En resumen, el objetivo de este manuscrito es debatir la base, la utilidad y el riesgo de manchas "viables" y "vitales", especialmente en la investigación de biopelículas, con atención específica a los biofilms dentales naturales y tinción vital fluorescente con fluoresceína diacetato /bromuro de etidio [8]. Desde un punto de vista científico, es importante que los datos derivados de este tipo de técnicas de tinción deben reflejar el estado bacteriana correctamente.
Discusión
¿Cuál es la raíz del problema?
Desde el punto de vista del debate holístico abarca diferentes niveles. En primer lugar, la discriminación de los microorganismos vivos o muertos representa un problema crucial en bacteriología (medio ambiente). Este problema básico ha existido durante décadas, y aún no ha sido resuelto. A este respecto, los términos "vida" y "viabilidad" se utilizan a menudo y muy a menudo mezclados - algunos investigadores intercambian por completo estos términos [9]

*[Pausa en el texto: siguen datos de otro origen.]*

-- ==== Sys2Proof/Machine/Sched.lean ====
section
/-! DEFINITION. One issue turn of a thread (06_group R168) and what surrounds an instruction's meaning in a step: holds (05_traps
R136), breakpoints and single step (17_watch R431, R433), the passing of time and the next thread's turn. -/

namespace Sys2Proof.Machine

open Sys2Proof

/-- The outcome with its next state changed. -/
def mapNext (f : State → State) : Host.Outcome State Fault Refusal → Host.Outcome State Fault Refusal
  | .next s => .next (f s)
  | .fault r => .fault r
  | .refused r => .refused r

/-- The cycles that a thread spends in its state added to its event counts (17_watch R428). -/
def Thread.tick (n : Nat) (t : Thread) : Thread :=
  match t.phase with
  | .free | .switched => t
  | .waiting => (t.count 0 n).count 2 n
  | .yielded => (t.count 0 n).count 3 n
  | .parked => (t.count 0 n).count 4 n
  | _ => t.count 0 n

/-- A thread in YIELD no longer waits for the threads of its core that have left READY and WAITING (06_group R171). -/
def State.pruneYield (s : State) (t : ThreadRef) (x : Thread) : Thread :=
  match x.yield with
  | none => x
  | some y =>
    let live (o : Nat) : Bool :=
      let p := (s.thread { t with slot := o }).phase
      p == .ready || p == .waiting
    { x with yield := some { y with others := y.others.filter live } }

/-- Whether a requester waits in a die's walks, for its walk or for a walker (15_page R380). -/
def State.walksFor (s : State) (t : ThreadRef) : Bool :=
  (s.die (dieOf t)).walks.any fun w => w.waiters.any fun x => s.counted x.who == some t

/-- Whether a thread has a request that may wait by R31: for a fetch grant or a divider, as a READY or WAITING one (06_group R166,
04_context R110); for a walker (15_page R380); a scalar access, a chunk of a vector instruction, or a copy's beat (01_module R31). -/
def State.requesting (s : State) (t : ThreadRef) (x : Thread) : Bool :=
  x.phase == .ready || x.phase == .waiting || x.request.isSome || s.walksFor t || !x.loads.isEmpty || !x.stores.isEmpty ||
  ((s.core (coreKey t)).commands.any fun v => v.slot == t.slot && !v.flight.isEmpty) ||
  (s.cluster t.cluster).engine.any fun e => e.owner == t && e.state == .running

/-- The cycles that a thread's requests wait in a step, a free number, added to its event count 17 (01_module R31, 17_watch R428; log entry
2). -/
def State.countWaits (s : State) (t : ThreadRef) (x : Thread) : Thread :=
  if s.requesting t x then x.count 17 (Config.requestWaits s.fresh (coreKey t * 4 + t.slot)) else x

/-- The device's writes to the event ring since the last step wake the watches on its lines (14_barrier R371, 16_link R415-R418). -/
def State.ringWake (s : State) : State :=
  match s.pkg.ring with
  | none => s
  | some (base, size) =>
    let seen := (s.pkg.ringTail, s.lostShown)
    if s.pkg.ringSeen = seen then s
    else
      let first := s.pkg.ringSeen.1
      (((List.range (s.pkg.ringTail - first)).foldl (fun a i => a.wakeWatches (ringRecord base size (first + i)) 32 1) s).wakeWatches
        (Loc.host base) 64 1).onPkg fun g => { g with ringSeen := seen }

/-- Time passes: one cycle and a free number of further cycles (log entry 2). Each thread's request for a fetch block and its YIELD stand as
its state then says. -/
def State.pass (s : State) : State :=
  let n := 1 + Config.elapse s.fresh
  let go (t : ThreadRef) (x : Thread) : Thread := (s.pruneYield t (s.countWaits t (x.tick n))).noteRequest (s.now + n)
  { s with now := s.now + n, fresh := s.fresh + 1, ctx := go s.cur s.ctx, others := s.others.map fun p => (p.1, go p.1 p.2) }

/-- The end of a step: the watches on the event ring see its writes, the units admit the threads whose queue heads have become eligible
(07_vector R184, 09_tile R234), and time passes. -/
def State.tick (s : State) : State := (s.ringWake.admitHeads).pass

/-- The state with thread t's context unpacked as the current one. -/
def State.focus (s : State) (t : ThreadRef) : State :=
  if t = s.cur then s
  else { s with cur := t, ctx := s.thread t, others := storeThread s.cur s.ctx (s.others.filter fun p => p.1 != t) }

/-- Whether a thread's next instruction is held: by its checks, by a result it must await, or by a wait table (05_traps R136; 11_ordering
R296; 10_buffer R254). -/
def Thread.held (x : Thread) : Bool :=
  x.checking.isSome || x.owedTrap.isSome || x.inTable || x.refused.isSome || (x.loads.any fun l => l.holds) ||
    x.stores.any fun w => w.pred.isSome

/-- Whether a thread is READY, or WAITING for something that may have gone (04_context R99). -/
def Thread.wakes (x : Thread) : Bool := x.phase == .ready || x.phase == .waiting && x.reissue

/-- Whether thread t takes an issue turn: it is READY, and its next instruction is in its fetch buffer or the thread goes on otherwise:
with the fault of a failed service, or to WAITING for what holds its next instruction (06_group R168, 04_context R99). -/
def State.mayIssue (s : State) (t : ThreadRef) : Bool :=
  let x := s.thread t
  x.wakes && (x.parkFail || x.held || s.tieHeld t || x.fetched != .missing)

/-- Of a core's threads that can issue, the first in ascending THREADID from the slot after the one that last issued (06_group
R168). -/
def State.coreTurn (s : State) (k : Nat) : Option ThreadRef :=
  let slots := (List.range 4).map fun i => (⟨k / 8, k % 8, ((s.core k).lastSlot + 1 + i) % 4⟩ : ThreadRef)
  slots.find? s.mayIssue

/-- The threads that may issue next: of each core with READY threads the one whose turn it is (06_group R168). -/
def State.turns (s : State) : List ThreadRef :=
  ((s.cur, s.ctx) :: s.others).filterMap fun p =>
    if p.2.wakes && s.coreTurn (coreKey p.1) == some p.1 then some p.1 else none

/-- The issue turn passes to one of the threads that may issue, a free choice where there are several (log entry 3); with none it
stays. -/
def State.rotate (s : State) : State :=
  match s.turns with
  | [] => s
  | [t] => s.focus t
  | t :: u :: r => s.focus ((t :: u :: r).getD (Config.turn s.fresh % (r.length + 2)) t)

/-- A WAITING thread whose condition may have gone looks again at its next turn (04_context R99). -/
def Thread.retry (t : Thread) : Thread := if t.phase == .waiting then { t with reissue := true } else t

/-- A WAITING thread at the turn at which it looks again: READY, unless its instruction finds it held once more (04_context R99). -/
def Thread.lookAgain (t : Thread) : Thread := if t.phase == .waiting then { t with phase := .ready, reissue := false } else t

/-- Every WAITING thread is to look again. -/
def State.retryAll (s : State) : State :=
  { s with ctx := s.ctx.retry, others := s.others.map fun p => (p.1, p.2.retry) }

/-- Whether the thread's next instruction is held: by its checks, by a result it must await, by a wait table, or by a tile
update under FCTL.TIE (05_traps R136; 11_ordering R296; 10_buffer R254). -/
def State.held (s : State) : Bool := s.ctx.held || s.tieHeld s.cur

/-- A thread has issued: its core's last slot is set, and the YIELDED threads of the core no longer wait for it (06_group
R168, R171). -/
def State.noteIssue (s : State) : State :=
  let s1 := s.onCore (coreKey s.cur) fun c => { c with lastSlot := s.cur.slot }
  let drop (x : Thread) : Thread :=
    { x with yield := x.yield.map fun y => { y with others := y.others.filter fun o => o != s.cur.slot } }
  { s1 with others := s1.others.map fun p =>
      if coreKey p.1 = coreKey s.cur ∧ p.2.yield.isSome then (p.1, drop p.2) else p }

/-- The end of a single step by the instruction that the running thread, whose context was b, has just issued; a tile
update under FCTL.TIE ends it when it completes (17_watch R433, 05_traps R134). -/
def State.stepDone (s : State) (b : Thread) : State :=
  if !bit b.status 4 || s.ctx.phase != .ready || s.tieHeld s.cur || (s.ctx.loads.any fun l => l.watchPc.isSome) then s
  else if s.ctx.owned then
    (if s.ctx.instret = b.instret ∧ s.ctx.pc = b.pc ∧ s.ctx.status = b.status then s else s.onCtx fun t => t.stop .ready)
  else if s.ctx.instret ≠ b.instret ∧ !b.hm ∧ !s.ctx.hm then s.trapAt s.cur causeStep s.ctx.pc b.pc
  else s

/-- Whether the running thread, whose context was b, has issued an instruction: it is not WAITING to issue it, or the instruction has
gone to its checks or to a wait table (04_context R99, 05_traps R136, 10_buffer R254). -/
def State.hasIssued (s : State) (b : Thread) : Bool :=
  s.ctx.phase != .waiting || (b.checking.isNone && s.ctx.checking.isSome) || (!b.inTable && s.ctx.inTable) ||
    (b.refused.isNone && s.ctx.refused.isSome)

/-- A READY thread whose next instruction is held is WAITING (05_traps R136). -/
def State.restHeld (s : State) : State := if s.ctx.phase == .ready && s.held then s.block else s

/-- What follows an instruction's meaning in a step: the end of a single step, the note of the issue, time and the next
turn. The context before it is b. -/
def State.finish (b : Thread) (s : State) : State :=
  (if s.hasIssued b then (s.stepDone b).noteIssue.restHeld else s).tick.rotate

/-- The instruction of a first and second word issued by the running thread: decoded, held back while it is owed a register
it names, and given its meaning; a word that decodes to nothing raises ILLEGAL (04_context R108, 03_encoding R78). -/
noncomputable def runWords (w x : Nat) (s : State) : Host.Outcome State Fault Refusal :=
  match decodeWords w x with
  | .ok i => if s.interlocked i then .next s.block else exec i s
  | .error _ => exec (.illegalWord (BitVec.ofNat 32 w) (if isLong w then some (BitVec.ofNat 32 x) else none)) s

/-- An issue turn of the running thread. -/
noncomputable def issue (s : State) : Host.Outcome State Fault Refusal :=
  match s.ctx.parkFail, s.ctx.parkedAt with
  | true, some (va, _) =>
    .next (((s.onCtx fun t => { t with parkFail := false, parkedAt := none, checking := none, owedTrap := none }).trap causePageFault va).finish s.ctx)
  | _, _ =>
    let a := s.onCtx Thread.lookAgain
    if s.held then .next (s.block.finish s.ctx)
    else if s.ctx.execMatch then .next ((a.debugTrap causeWatch s.ctx.pc).finish s.ctx)
    else
      match s.ctx.fetched with
      | .missing => .next s.tick.rotate
      | .fault f => mapNext (State.finish s.ctx) (exec (.fetchFaultIssue f) a)
      | .words w x => mapNext (State.finish s.ctx) (runWords w x a)

/-- Whether an entry of the agenda is an event that the outside world or an agent may bring about: not an instruction, and
not one of the events that only an instruction's issue raises. -/
def Instr.isAgent (i : Instr) : Bool :=
  (encode i).isNone &&
  match i with
  | .illegalWord _ _ | .fetchFaultIssue _ | .rcstateSeal | .pcselWrite _ _ => false
  | _ => true

/-- Whether an event of the agenda can fall on the module as it stands: without power only its power-up and what the host does in its own
memory (01_module R33), and in BOOTFAIL besides these only a loss of power and what the mailbox and SPDM answer (16_link R419). -/
def State.admits (s : State) (i : Instr) : Bool :=
  (s.pkg.boot != .off && s.pkg.boot != .bootFail) ||
  match i with
  | .powerUp _ | .hostLineSnoop _ _ | .hostQueueControlSnoop _ _ => true
  | .powerOff | .spdmMeasurement _ | .eventRingSetup _ _ => s.pkg.boot == .bootFail
  | _ => false

/-- After an event: WAITING threads try again, time passes, and the issue turn passes on. -/
def State.afterEvent (s : State) : State := s.retryAll.tick.rotate

/-- Whether the turn is an agent's rather than the thread's (log entry 3). -/
def State.eventTurn (s : State) : Bool := s.fresh % 4 == 3

end Sys2Proof.Machine
end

En segundo lugar, "manchas vitales" son por lo general sólo sustitutos, pero son rápidos y sencillos. dispositivos en los estudios que examinan, por ejemplo, el efecto antibacteriano de las sustancias. Aquí el problema es la gran variedad de sustancias de tinción y por lo tanto de los principios de tinción, de modo que el "gran cantidad de opciones añade a la confusión"
[10]. Del mismo modo
Pamp et al. [11] Estado: "Las manchas más recientemente desarrollados, como las manchas Syto .... puede manchar de manera eficiente las células en prácticamente cualquier color del arco iris "con descuento que puede sonar gracioso -. sino que simplemente refleja el problema. Como se acaba de mencionar, Tawakoli et al. [7] combinaciones de varias manchas utilizado (por ejemplo FDA, CFDA, TCFDA, EB, así como SYTO 9 /PI, Sytox rojo, además de calceína AM). Davey [10] se refiere también a la FDA, PI y SYTO 9, pero por otra parte a sustancias como SYTO Me verde, DIBAC4, pironina Y, rodamina 123 y naranja de tiazol. No es de extrañar que este autor [10] se refiere a otros cuatro comentarios sólo para informar sobre el "modus operandi" Red de los diferentes manchas fluorescentes y la "gran diversidad de posibilidades en cuanto a la selección de la mancha, concentración, tiempo de tinción, etc ".
al analizar más a fondo, el problema se vuelve aún más compleja. Algunos autores critican el uso limitado de yoduro de propidio (PI) como la viabilidad celular (sic!)
Indicador [12, 13], mientras que otros monitorizadas marcadas diferencias entre SYTO 9 y 12 SYTO con respecto a la influencia de porinas en la cinética de absorción de estos colorantes [14]. Esto significa que cuando se evalúan sustancias antibacterianas alterar la integridad de la membrana celular al uso de esas técnicas vitales de tinción puede ser engañosa. Un aspecto inherente a este problema, a saber, la idoneidad de los métodos de tinción, es la dependencia de las concentraciones de las manchas 'de los resultados (véase más adelante).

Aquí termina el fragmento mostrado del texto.